### Exercise description
Lines holding the string "configInvalid" are the ones to copy from this listing.

### Entries supplied
········
/-! ## Everything an instruction can do -/

/-- One argument for the four record instructions: a raise ends the INGEST, a record passed over hands
it on. -/
theorem runRecord_endsIn_or_advances {i : Instr} {s t : State} {L : U32}
    {effect : Nat → Nat → FrameDecode → FrameDecode} (hi : i.format = .record)
    (hs : SlotEffect effect) (hu : CountEffect effect)
    (h : s.runRecord (fun d => d.record L effect) = .next t) :
    s.EndsIn t ∨ Advances i s t := by
  obtain ⟨ov, d, ht, hl, -, ⟨r, -, rfl⟩ | ⟨d', hr, -, rfl⟩⟩ := runRecord_next_cases h
  · exact .inl (.truncate ov r)
  · exact .inr (.passed hi ht hl hs hu hr)

/-- An instruction that answers a next state is a RESET, an INGEST, or an internal operation that ends
its INGEST or hands it on. -/
theorem exec_next_cases {i : Instr} {s t : State} (h : exec i s = .next t) :
    (∃ c, i = .reset c ∧ s.resetS.EndsIn t) ∨
    (∃ c p, i = .ingest c ∧ State.EndsIn { s with fb := (s.fb.append c).discardBefore p } t) ∨
    s.EndsIn t ∨ Advances i s t := by
  cases i with
  | syncMarker =>
    obtain ⟨ov, ht, -, ⟨-, rfl⟩ | ⟨p, hp, rfl⟩⟩ := execSyncMarker_next_cases h
    · exact .inr (.inr (.inl (.noSync ov)))
    · exact .inr (.inr (.inr (.aligned ht hp)))
  | frameHeader hdr =>
    obtain ⟨ov, ht, -, ⟨r, hr, rfl⟩ | ⟨hc, rfl⟩⟩ := execFrameHeader_next_cases h
    · exact .inr (.inr (.inl (endWith_endsIn hr ov s)))
    · exact .inr (.inr (.inr (.started ht hc)))
  | tlvPointCloud L =>
    exact .inr (.inr (runRecord_endsIn_or_advances rfl (slotEffect_pointCloud _)
      (fun P m d => .inl (unknownTlvs_pointCloud _ P m d)) h))
  | tlvTargetList L =>
    exact .inr (.inr (runRecord_endsIn_or_advances rfl (slotEffect_targetList _)
      (fun P m d => .inl (unknownTlvs_targetList _ P m d)) h))
  | tlvTargetIndex L =>
    exact .inr (.inr (runRecord_endsIn_or_advances rfl (slotEffect_targetIndex _)
      (fun _ _ _ => .inl rfl) h))
  | tlvUnknown type L =>
    exact .inr (.inr (runRecord_endsIn_or_advances rfl slotEffect_unknown
      (fun _ _ _ => .inr rfl) h))
  | ingest c =>
    obtain ⟨-, -, rfl⟩ := execIngest_next h
    obtain ⟨p, hp⟩ := ingest_endsIn c s
    exact .inr (.inl ⟨c, p, rfl, hp⟩)
  | reset c =>
    obtain ⟨-, rfl⟩ := execReset_next h
    exact .inl ⟨c, rfl, .noData _ _⟩

/-- A RESET between transactions completes (R176). -/
theorem execReset_eq {s : State} (ht : s.txn = none) (c : List Byte) :
    exec (.reset c) s = .next (s.resetS.noData false .resetDone) := by
  show execReset c s = _
  unfold execReset
  rw [ht]

/-! ## Everything a step can do -/

/-- What the fetch runs is what the bytes decode to, on the state as it is. -/
theorem fetchDecoded_eq_run {format : Format} {bytes : List Byte} {s s' : State} {i : Instr}
    (h : fetchDecoded format bytes s = .run i s') : decode format bytes = .ok i ∧ s' = s := by
  unfold fetchDecoded at h
  split at h
  · cases h; exact ⟨by assumption, rfl⟩
  · cases h

theorem fetchDecoded_ne_settle {format : Format} {bytes : List Byte} {s t : State} :
    fetchDecoded format bytes s ≠ .settle t := by
  unfold fetchDecoded
  split <;> exact fun h => nomatch h

/-- A decoded header is the one the bytes hold, and no other wire format decodes to a header (R63). -/
theorem decode_eq_frameHeader {format : Format} {bs : List Byte} {h : Header}
    (hd : decode format bs = .ok (.frameHeader h)) : format = .header ∧ h = headerOfBytes bs := by
  cases format with
  | host =>
    cases bs with
    | nil => cases hd
    | cons b chunk =>
      simp only [decode, decodeHost, decodeTransaction] at hd
      split at hd <;> cases hd
  | marker =>
    simp only [decode, decodeMarker] at hd
    split_ifs at hd
    cases hd
  | header =>
    simp only [decode, decodeHeader] at hd
    split_ifs at hd
    cases hd
    exact ⟨rfl, rfl⟩
  | record =>
    simp only [decode, decodeRecord, recordInstr] at hd
    split_ifs at hd
    split at hd <;> cases hd

/-- Inside an INGEST the state is the instruction's as it is, and a fetched header is the one in the
buffer (R120). -/
theorem fetchStage_eq_run {ov : Bool} {stage : Stage} {s s' : State} {i : Instr}
    (h : fetchStage ov stage s = .run i s') :
    s' = s ∧ ∀ hdr, i = .frameHeader hdr → hdr = s.fb.cells.headerAt := by
  cases stage with
  | seek =>
    simp only [fetchStage, fetchMarker] at h
    split at h
    · cases h
    · obtain ⟨hd, rfl⟩ := fetchDecoded_eq_run h
      refine ⟨rfl, ?_⟩
      rintro hdr rfl
      exact nomatch (decode_eq_frameHeader hd).1
  | header =>
    simp only [fetchStage, fetchHeader] at h
    split at h
    · cases h
    · obtain ⟨hd, rfl⟩ := fetchDecoded_eq_run h
      refine ⟨rfl, ?_⟩
      rintro hdr rfl
      exact (decode_eq_frameHeader hd).2
  | records d =>
    simp only [fetchStage, fetchRecord] at h
    split_ifs at h
    obtain ⟨hd, rfl⟩ := fetchDecoded_eq_run h
    refine ⟨rfl, ?_⟩
    rintro hdr rfl
    exact nomatch (decode_eq_frameHeader hd).1

/-- Where the sequence itself ends the INGEST, it ends in one of the known ways. -/
theorem fetchStage_eq_settle {ov : Bool} {stage : Stage} {s t : State}
    (h : fetchStage ov stage s = .settle t) : s.EndsIn t := by
  cases stage with
  | seek =>
    simp only [fetchStage, fetchMarker] at h
    split at h
    · cases h; exact .noSync ov
    · exact absurd h fetchDecoded_ne_settle
  | header =>
    simp only [fetchStage, fetchHeader] at h
    split at h
    · cases h; exact .noData ov _
    · exact absurd h fetchDecoded_ne_settle
  | records d =>
    simp only [fetchStage, fetchRecord] at h
    split_ifs at h
    · cases h; exact closeFrame_endsIn ov d s
    · cases h; exact .truncate ov _
    · exact absurd h fetchDecoded_ne_settle

/-- A step is idle, or one transaction of the host; inside an INGEST it is one internal operation, or
the end the sequence itself takes. -/
theorem step_cases {s t : State} (h : step s = .next t) :
    (s.txn = none ∧ s.pending = [] ∧ t = s) ∨
    (∃ x rest, s.txn = none ∧ s.pending = x :: rest ∧
      exec (decodeTransaction x) { s with pending := rest } = .next t) ∨
    (∃ i, s.txn ≠ none ∧ (∀ hdr, i = .frameHeader hdr → hdr = s.fb.cells.headerAt) ∧
      exec i s = .next t) ∨
    (s.txn ≠ none ∧ s.EndsIn t) := by
  obtain ht | ⟨x, ht⟩ := Option.eq_none_or_eq_some s.txn
  · cases hp : s.pending with
    | nil =>
      obtain ⟨i, s', hf, -⟩ | hf := step_next_cases h <;> rw [fetch_of_idle ht hp] at hf <;> cases hf
      exact .inl ⟨ht, rfl, rfl⟩
    | cons x rest =>
      obtain ⟨i, s', hf, he⟩ | hf := step_next_cases h <;>
        rw [fetch_of_pending ht hp] at hf <;> cases hf
      exact .inr (.inl ⟨x, rest, ht, rfl, he⟩)
  · have hn : s.txn ≠ none := by simp [ht]
    by_cases hc : s.fb.len ≤ Config.cap
    · obtain ⟨i, s', hf, he⟩ | hf := step_next_cases h <;> rw [fetch_of_stage ht hc] at hf
      · obtain ⟨rfl, hi⟩ := fetchStage_eq_run hf
        exact .inr (.inr (.inl ⟨i, hn, hi, he⟩))
      · exact .inr (.inr (.inr ⟨hn, fetchStage_eq_settle hf⟩))
    · have hfault : fetch s = .fault .outsideBuffer := by
        unfold fetch
        rw [ht]
        exact if_pos (Nat.lt_of_not_le hc)
      obtain ⟨i, s', hf, -⟩ | hf := step_next_cases h <;> rw [hfault] at hf <;> cases hf

/-! ## What every instruction and every step keep -/

theorem decodeTransaction_ne_frameHeader (x : Transaction) (hdr : Header) :
    decodeTransaction x ≠ .frameHeader hdr := by
  unfold decodeTransaction
  split <;> exact fun h => nomatch h

theorem wf_empty_fb : FrameBuffer.wf { cells := [], len := 0 } := by
  simp [FrameBuffer.wf, Memory.wf]

/-- Every instruction keeps a legal state legal, a FRAME_HEADER when it is the header in the buffer. -/
theorem exec_wf {i : Instr} {s t : State} (h : exec i s = .next t) (hw : s.wf)
    (hi : ∀ hdr, i = .frameHeader hdr → hdr = s.fb.cells.headerAt) : t.wf := by
  have ⟨hfb, htr, _⟩ := hw
  obtain ⟨c, -, he⟩ | ⟨c, p, -, he⟩ | he | ha := exec_next_cases h
  · exact he.wf wf_empty_fb (wf_of_hist_nil rfl fun _ _ => rfl)
  · exact he.wf (wf_discardBefore (append_wf hfb c) p) htr
  · exact he.wf hfb htr
  · exact ha.wf hw hi

theorem exec_len_le {i : Instr} {s t : State} (h : exec i s = .next t)
    (hc : s.fb.len ≤ Config.cap) : t.fb.len ≤ Config.cap := by
  obtain ⟨c, -, he⟩ | ⟨c, p, -, he⟩ | he | ha := exec_next_cases h
  · exact he.len_le.trans (Nat.zero_le _)
  · calc t.fb.len ≤ (s.fb.append c).len - p := he.len_le
      _ ≤ (s.fb.append c).len := Nat.sub_le _ _
      _ ≤ Config.cap := append_len_le hc c
  · exact he.len_le.trans hc
  · exact ha.len_le.trans hc

/-- Between transactions an instruction runs a whole transaction (R49). -/
theorem exec_ends_of_txn_none {i : Instr} {s t : State} (h : exec i s = .next t)
    (ht : s.txn = none) : ∃ u : State, u.EndsIn t := by
  obtain ⟨c, -, he⟩ | ⟨c, p, -, he⟩ | he | ha := exec_next_cases h
  · exact ⟨_, he⟩
  · exact ⟨_, he⟩
  · exact ⟨_, he⟩
  · exact absurd ht ha.txn_ne_none

/-! ## The claims -/

/-- Settles O49, by cases on what the step was. -/
theorem everyStepKeepsLegalStates : Obligations.EveryStepKeepsLegalStates := by
  intro s t hw h
  obtain ⟨-, -, rfl⟩ | ⟨x, rest, -, -, he⟩ | ⟨i, -, hi, he⟩ | ⟨-, he⟩ := step_cases h
  · exact hw
  · exact exec_wf he hw fun hdr hx => absurd hx (decodeTransaction_ne_frameHeader x hdr)
  · exact exec_wf he hw hi
  · exact he.wf hw.1 hw.2.1
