-- ==== Sys2Proof/Machine/Flags.lean ====
section
/-! DEFINITION. The block's status (10_state.md R27: no flag register; the token kind, `ready` and `fault`):
the readiness marker and the handshake gate (40_frame_decoder.md R112, R113), the codes of the fault
reasons (60_exceptions.md R182 to R184), and the validity of a configuration (R183). -/

namespace Sys2Proof

/-- The default marker predicate (R113): `len(msg) ≥ 1 and msg[len(msg)−1] = 0x0A`. -/
def endsInNewline (msg : List Byte) : Bool := msg.getLast? == some 0x0A

/-- `IS_READY_MARKER` (R6, R113). -/
def ReadyMarker.accepts : ReadyMarker → List Byte → Bool
  | .newlineTerminated, msg => endsInNewline msg
  | .exactly m, msg => msg == m
  | .other n, msg => Config.otherMarker n msg

/-- `ready` after the gate has seen the frame (R112, R113): a DEBUG frame with the marker sets it, and
nothing else changes it. -/
def readyAfter (m : ReadyMarker) (ready : Bool) : Frame → Bool
  | .debug msg => if !ready && m.accepts msg then true else ready
  | .syncgrid _ | .buttondown _ | .buttonup _ | .padDown _ | .padUp _ | .dialchange _ _ => ready

/-- The token the gate reports a frame as (R112): a DEBUG frame always as FRAME, any other as FRAME when
`ready` and as DISCARDED when not. -/
def gateToken (ready : Bool) : Frame → Token
  | .debug msg => .frame (.debug msg)
  | f => if ready then .frame f else .discarded f

/-- The code of a fault or refusal (R182: 1, R183: 2, R184: 3). -/
def FaultReason.code : FaultReason → Nat
  | .bufferOverflow _ _ => 1
  | .configInvalid => 2
  | .reservedCommand => 3

/-- `PERM` is a bijection on 0..15 (R136): 16 entries below 16, none repeated. -/
def Config.permBijective (c : Config) : Bool :=
  c.perm.toList.all (fun q => decide (q < 16)) && decide c.perm.toList.Nodup

/-- The four OPEN opcode parameters (R6). -/
def Config.openOpcodes (c : Config) : List Byte :=
  [c.opButtonUp, c.opPadDown, c.opPadUp, c.opDialChange]

/-- `BUF_CAP` is unbounded or at least 257 (R42). -/
def Config.capAllowed (c : Config) : Bool :=
  match c.bufCap with
  | none => true
  | some n => decide (257 ≤ n)

/-- The configuration is not refused (R183). -/
def Config.valid (c : Config) : Bool :=
  c.permBijective
    && decide c.openOpcodes.Nodup
    && c.openOpcodes.all (fun op => decide (3 ≤ op.toNat) && decide (op.toNat ≤ 8))
    && c.capAllowed

end Sys2Proof
end

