-- ==== Sys2Proof/Machine/State.lean ====
section
/-! DEFINITION. The machine's state (10_state.md), the ways a step can stop, and reset (70_reset_and_hazards.md
R200). -/

namespace Sys2Proof.Machine

/-- The state: the three elements of 10_state.md R20 to R22, the static configuration (R24, R25), and two fields of
the model's own, the controller's queue and the interface result. -/
structure State where
  /-- The configuration (R24). Nothing writes it. -/
  cfg     : Config
  /-- The decoder buffer, oldest byte first (R20). -/
  buf     : List Byte
  /-- The handshake flag (R21). -/
  ready   : Bool
  /-- The sticky fault record (R22). -/
  fault   : Option FaultReason
  /-- The model's own: what the controller presents next, first one first (R5; log 1). -/
  pending : List Event
  /-- The model's own: what the latest transaction returned (R63; log 4). -/
  result  : Result
deriving DecidableEq, Repr

/-- How a step can stop with a fault. -/
inductive Fault where
  /-- Raised by every transaction, and by an idle step, while the record `fault` is set (R185: 'the block is stuck').
  Safe: the spec gives no step there. -/
  | stuck (r : FaultReason)
deriving DecidableEq, Repr

/-- How a step can be refused. -/
inductive Refusal where
  /-- Raised by `exec`'s arm of an instruction that has no meaning yet. Safe. No arm raises it now. -/
  | notModelled (mnemonic : String)
  /-- Raised by every step, whatever it is, under an invalid configuration (R183: 'the block has no step at all').
  Safe: the spec gives no step there. -/
  | configInvalid
deriving DecidableEq, Repr

/-- The block right after reset under the configuration `c` (R200), with nothing presented (log 1) and no result
(log 4). -/
def State.resetWith (c : Config) : State where
  cfg     := c
  buf     := []
  ready   := c.readyAtReset
  fault   := none
  pending := []
  result  := .none

/-- The machine right after reset. DESIGN CHOICE, log 2: the OPEN parameters have the values of `REFCFG`, which are
not the hardware's. -/
def State.reset : State := State.resetWith Config.ref

end Sys2Proof.Machine
end

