/-- An incomplete head is the beginning of one frame, short of it, so it holds at most 256 bytes (R114, R119). -/
theorem length_le_of_decodeHead_incomplete {c : Config} {buf : List Byte} (h : decodeHead c buf = .incomplete) :
    buf.length ≤ 256 := by
  rcases (decodeHead_eq_incomplete_iff c buf).1 h with rfl | rfl | ⟨n, hn, hlt⟩
  · simp
  · simp
  · have := frameLen_le hn
    omega

theorem properPrefix_of_decodeHead_incomplete {c : Config} {buf : List Byte} (h : decodeHead c buf = .incomplete) :
    buf = [] ∨ ∃ op rest, buf = op :: rest ∧ c.kindOf op ≠ none ∧ ∀ n, frameLen c buf = some n → buf.length < n := by
  cases buf with
  | nil => exact .inl rfl
  | cons op rest =>
    refine .inr ⟨op, rest, rfl, fun hk => ?_, fun n hn => ?_⟩
    · rw [decodeHead_of_none hk] at h
      cases h
    · by_contra hle
      obtain ⟨_, _, k, hcons, hk⟩ := frameLen_eq_some hn
      cases hcons
      rw [decodeHead_whole hk hn (Nat.not_lt.1 hle)] at h
      cases h

/-- An APPEND leaves at most what was held and what was presented (R100, R182). -/
theorem length_exec_append_le {s t : State} {bs : List Byte} (h : exec (.append bs) s = .next t) :
    t.buf.length ≤ s.buf.length + bs.length := by
  obtain ⟨-, -, ⟨-, rfl⟩ | ⟨-, rfl⟩⟩ := execAppend_cases h <;> simp

/-- Settles O32: a DRAIN stops at an incomplete head (`decodeHead_drain`), the beginning of one frame, short of it. -/
theorem drainLeavesAtMost256Bytes : Obligations.DrainLeavesAtMost256Bytes := by
  intro s hs
  have hd := decodeHead_drain hs
  have hlen := length_le_of_decodeHead_incomplete hd
  exact ⟨properPrefix_of_decodeHead_incomplete hd, hlen, fun bs t ht =>
    (length_exec_append_le ht).trans (Nat.add_le_add_right hlen _)⟩

/-- A DRAIN does not read the latest result (log 4). -/
theorem drain_setResult {s : State} (hs : s.Live) (r : Result) : drain (s.setResult r) = drain s := by
  have hs' : (s.setResult r).Live := ⟨hs.config, hs.noFault⟩
  have htake : exec .take (s.setResult r) = exec .take s := by
    rw [exec_take, exec_take, execTake_live hs'.config hs'.noFault, execTake_live hs.config hs.noFault]
    cases hd : decodeHead s.cfg s.buf <;> simp only [State.setResult_cfg, State.setResult_buf, hd] <;> rfl
  rcases exec_take_drains hs with ⟨-, ht⟩ | ⟨tok, t, ht, hres, hne, -⟩
  · rw [drain_of_incomplete ht rfl, drain_of_incomplete (htake.trans ht) rfl]
  · rw [drain_of_token ht hres hne, drain_of_token (htake.trans ht) hres hne]

/-- A DRAIN of more bytes is the DRAIN of the first of them, and then one of what that left with the rest of them at its
tail (R118): the TAKEs of the first DRAIN do not see the bytes at the tail (`exec_take_append`). -/
theorem drain_append {s : State} (hs : s.Live) (more : List Byte) :
    let first := drain s
    let rest := drain { first.2 with buf := first.2.buf ++ more }
    drain { s with buf := s.buf ++ more } = (first.1 ++ rest.1, rest.2) := by
  induction hlen : s.buf.length using Nat.strong_induction_on generalizing s with
  | _ len ih =>
    rcases exec_take_drains hs with ⟨-, ht⟩ | ⟨tok, t, ht, hres, hne, hlt, hlive, -⟩
    · have hsame := drain_setResult (s := { s with buf := s.buf ++ more }) ⟨hs.config, hs.noFault⟩ (.token .incomplete)
      rw [drain_of_incomplete ht rfl]
      exact hsame.symm
    · have hmore := exec_take_append ht (by simp [hres, hne]) more
      have hrest := ih _ (hlen ▸ hlt) hlive rfl
      rw [drain_of_token ht hres hne, drain_of_token hmore hres hne, hrest]
      rfl

/-- A FEED that fits is a DRAIN with the bytes at the tail (R79). -/
theorem feed_eq_drain {s : State} (hs : s.Live) {bs : List Byte} (ho : s.overflows bs = false) :
    feed bs s = drain { s with buf := s.buf ++ bs } := by
  rw [feed, exec_append_fits hs ho]
  exact drain_setResult (s := { s with buf := s.buf ++ bs }) ⟨hs.config, hs.noFault⟩ .none

/-- What a FEED that fits leaves: a state that can run, of that configuration, with no more bytes than it was given. -/
theorem drained_feed {s : State} (hs : s.Live) {bs : List Byte} (ho : s.overflows bs = false) :
    Drained { s with buf := s.buf ++ bs } (feed bs s) :=
  feed_eq_drain hs ho ▸ drained_drain ⟨hs.config, hs.noFault⟩

/-- Where two lots of bytes fit together, feeding the first leaves a state that can run, with room for the second. -/
theorem feed_leaves_room {s : State} (hs : s.Live) {bs more : List Byte} (ho : s.overflows (bs ++ more) = false) :
    s.overflows bs = false ∧ (feed bs s).2.Live ∧ (feed bs s).2.overflows more = false := by
  have hbs : s.overflows bs = false := overflows_mono rfl (by simp) ho
  obtain ⟨-, hbounded, -, hlive, hcfg⟩ := drained_feed hs hbs
  refine ⟨hbs, hlive, overflows_mono (s := s) hcfg ?_ ho⟩
  simp only [List.length_append] at hbounded ⊢
  omega

/-- Two FEEDs are one FEED of both (R118). -/
theorem feed_append {s : State} (hs : s.Live) {bs more : List Byte} (ho : s.overflows (bs ++ more) = false) :
    feed (bs ++ more) s = ((feed bs s).1 ++ (feed more (feed bs s).2).1, (feed more (feed bs s).2).2) := by
  obtain ⟨hbs, hlive, hmore⟩ := feed_leaves_room hs ho
  have happend := drain_append (s := { s with buf := s.buf ++ bs }) ⟨hs.config, hs.noFault⟩ more
  rw [feed_eq_drain hlive hmore, feed_eq_drain hs ho, feed_eq_drain hs hbs, ← List.append_assoc]
  exact happend

/-- Feeding one or more chunks in turn is feeding all their bytes at once (R118). -/
theorem feedAll_eq_feed_flatten (c : List Byte) (cs : List (List Byte)) {s : State} (hs : s.Live)
    (ho : s.overflows (c :: cs).flatten = false) : feedAll (c :: cs) s = feed (c :: cs).flatten s := by
  induction cs generalizing c s with
  | nil => simp [feedAll]
  | cons c' cs ih =>
    rw [List.flatten_cons] at ho ⊢
    obtain ⟨-, hlive, hrest⟩ := feed_leaves_room hs ho
    rw [feedAll, feed_append hs ho, ih c' hlive hrest]

/-- Settles O31: both runs are the same (`feedAll_eq_feed_flatten`), and a FEED that fits leaves no fault. -/
theorem chunkingDoesNotChangeTheTokens : Obligations.ChunkingDoesNotChangeTheTokens := by
  intro s chunks hs hne hcap
  obtain ⟨c, cs, rfl⟩ := List.exists_cons_of_ne_nil hne
  have ho := (overflows_eq_false_iff s _).2 hcap
  have hfault := (drained_feed hs ho).live.noFault
  rw [feedAll_eq_feed_flatten c cs hs ho]
  exact ⟨rfl, rfl, rfl, hfault, hfault⟩

end Sys2Proof.Machine
end

section
/-! The configuration, the recorded fault and the order of the stops (60_exceptions.md R180 to R186), and steps
(20_memory.md R51, 70_reset_and_hazards.md R200, R201). -/

namespace Sys2Proof

/-- The four opcode parameters are pairwise distinct (R6, R183). -/
theorem Config.openOpcodes_nodup_iff (c : Config) : c.openOpcodes.Nodup ↔
    c.opButtonUp ≠ c.opPadDown ∧ c.opButtonUp ≠ c.opPadUp ∧ c.opButtonUp ≠ c.opDialChange ∧
      c.opPadDown ≠ c.opPadUp ∧ c.opPadDown ≠ c.opDialChange ∧ c.opPadUp ≠ c.opDialChange := by
  simp [Config.openOpcodes, and_assoc]

theorem Config.capAllowed_iff (c : Config) : c.capAllowed = true ↔ ∀ cap, c.bufCap = some cap → 257 ≤ cap := by
  unfold Config.capAllowed
  cases c.bufCap <;> simp

/-- A configuration is refused exactly when one of the four conditions of R183 holds. -/
theorem Config.valid_eq_false_iff (c : Config) : c.valid = false ↔
    (¬ ((∀ j < 16, c.permAt j < 16) ∧ ∀ i < 16, ∀ j < 16, c.permAt i = c.permAt j → i = j)) ∨
      ¬ (c.opButtonUp ≠ c.opPadDown ∧ c.opButtonUp ≠ c.opPadUp ∧ c.opButtonUp ≠ c.opDialChange ∧
        c.opPadDown ≠ c.opPadUp ∧ c.opPadDown ≠ c.opDialChange ∧ c.opPadUp ≠ c.opDialChange) ∨
      (∃ op ∈ c.openOpcodes, op.toNat < 0x03 ∨ 0x08 < op.toNat) ∨
      ∃ cap, c.bufCap = some cap ∧ cap < 257 := by
  have hrange : (∃ op ∈ c.openOpcodes, op.toNat < 0x03 ∨ 0x08 < op.toNat) ↔
      ¬ ∀ op ∈ c.openOpcodes, 3 ≤ op.toNat ∧ op.toNat ≤ 8 := by
    simp only [not_forall, exists_prop, not_and_or, Nat.not_le]
  have hcap : (∃ cap, c.bufCap = some cap ∧ cap < 257) ↔ ¬ ∀ cap, c.bufCap = some cap → 257 ≤ cap := by
    simp only [not_forall, exists_prop, Nat.not_le]
  rw [← Bool.not_eq_true, c.valid_iff, not_and_or, not_and_or, not_and_or, c.permBijective_iff,
    c.openOpcodes_nodup_iff, c.capAllowed_iff, hrange, hcap]

namespace Machine

/-- A step that is no reset has the guard of a transaction, an idle one too (R185, R186; log 7). -/
theorem step_guarded {s : State} (hnr : ∀ es, s.pending ≠ .reset :: es) :
    ∃ s' body, s'.cfg = s.cfg ∧ s'.fault = s.fault ∧ step s = transact s' body := by
  cases hp : s.pending with
  | nil => exact ⟨s, _, rfl, rfl, step_idle hp⟩
  | cons e es =>
    cases e with
    | command r =>
      obtain ⟨body, hbody⟩ := exec_guarded (decodeCommand r) (s.setPending es)
      exact ⟨s.setPending es, body, rfl, rfl, (step_command hp).trans hbody⟩
    | send o =>
      obtain ⟨body, hbody⟩ := exec_guarded o.toInstr (s.setPending es)
      exact ⟨s.setPending es, body, rfl, rfl, (step_send hp).trans hbody⟩
    | reset => exact absurd hp (hnr es)

/-- An invalid configuration refuses every step, an idle one and a reset too (R183; log 6). -/
theorem step_invalid {s : State} (hc : s.cfg.valid = false) : step s = .refused .configInvalid := by
  by_cases hr : ∃ es, s.pending = .reset :: es
  · obtain ⟨es, hp⟩ := hr
    rw [step_reset hp, takeReset, State.setPending_cfg, hc, if_neg Bool.false_ne_true]
  · obtain ⟨s', body, hcfg, -, hstep⟩ := step_guarded (not_exists.1 hr)
    rw [hstep, transact_invalid (hcfg ▸ hc)]
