-- ==== Sys2Proof/Machine/Ops.lean ====
section
/-! DEFINITION. The operations over the environment that a step uses. There is no operation over memory or registers:
the block has neither (spec/20_memory.md R30, spec/10_state.md R11). There is no taking of an exception and no return
from one: the block raises nothing, and has no trap entry and no trap return (spec/60_exceptions.md R119, R125, R126). -/

namespace Sys2Proof.Machine

/-- The environment drives `word_i`: "A change of `word_i` is a new decode of a new word" (R35, R64, R134). -/
def State.drive (s : State) (w : Word32) : State := { s with wordI := w }

/-- The loader hands in more words, after those it handed in before (R25, R33). -/
def State.supply (s : State) (ws : List Word32) : State := { s with pending := s.pending ++ ws }

/-- One evaluation of the block: its word stands on `word_i` and the consumer reads the result after those it read
before, in input order (R33, R139). -/
def State.record (s : State) (r : Result) : State := { s with wordI := r.word, results := s.results ++ [r] }

/-- Every evaluation completes: one outcome, the output value (R119, R141). -/
def completes (s : State) (r : Result) : Host.Outcome State Fault Refusal := .next (State.record s r)

/-- The next word of the sequence and the state without it; none when the sequence is used up (R25, R33). -/
def fetch (s : State) : Option (Word32 × State) :=
  match s.pending with
  | [] => none
  | w :: rest => some (w, { s with pending := rest })

end Sys2Proof.Machine
end

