-- ==== Sys2Proof/Machine/Step.lean ====
section
/-! DEFINITION. A step: one evaluation of the block on the next word of the sequence (spec/00_scope.md section 5). -/

namespace Sys2Proof.Machine

/-- The next word of the sequence is presented and evaluated. When the sequence is used up nothing is left to
evaluate, and the step changes nothing (R33, R141; log entry 10). -/
def step (s : State) : Host.Outcome State Fault Refusal :=
  match fetch s with
  | none => .next s
  | some (w, rest) => exec (decodeInstr w) rest

/-- The instruction whose bits are `w` as the next word of the loader's sequence, where `step` takes its word (log
entry 4). -/
def State.withFetchWord (s : State) (nbits w : Nat) : State := { s with pending := tableWord nbits w :: s.pending }

end Sys2Proof.Machine
end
········
### Solution
  | .configInvalid => 2
  | configInvalid
theorem step_invalid {s : State} (hc : s.cfg.valid = false) : step s = .refused .configInvalid := by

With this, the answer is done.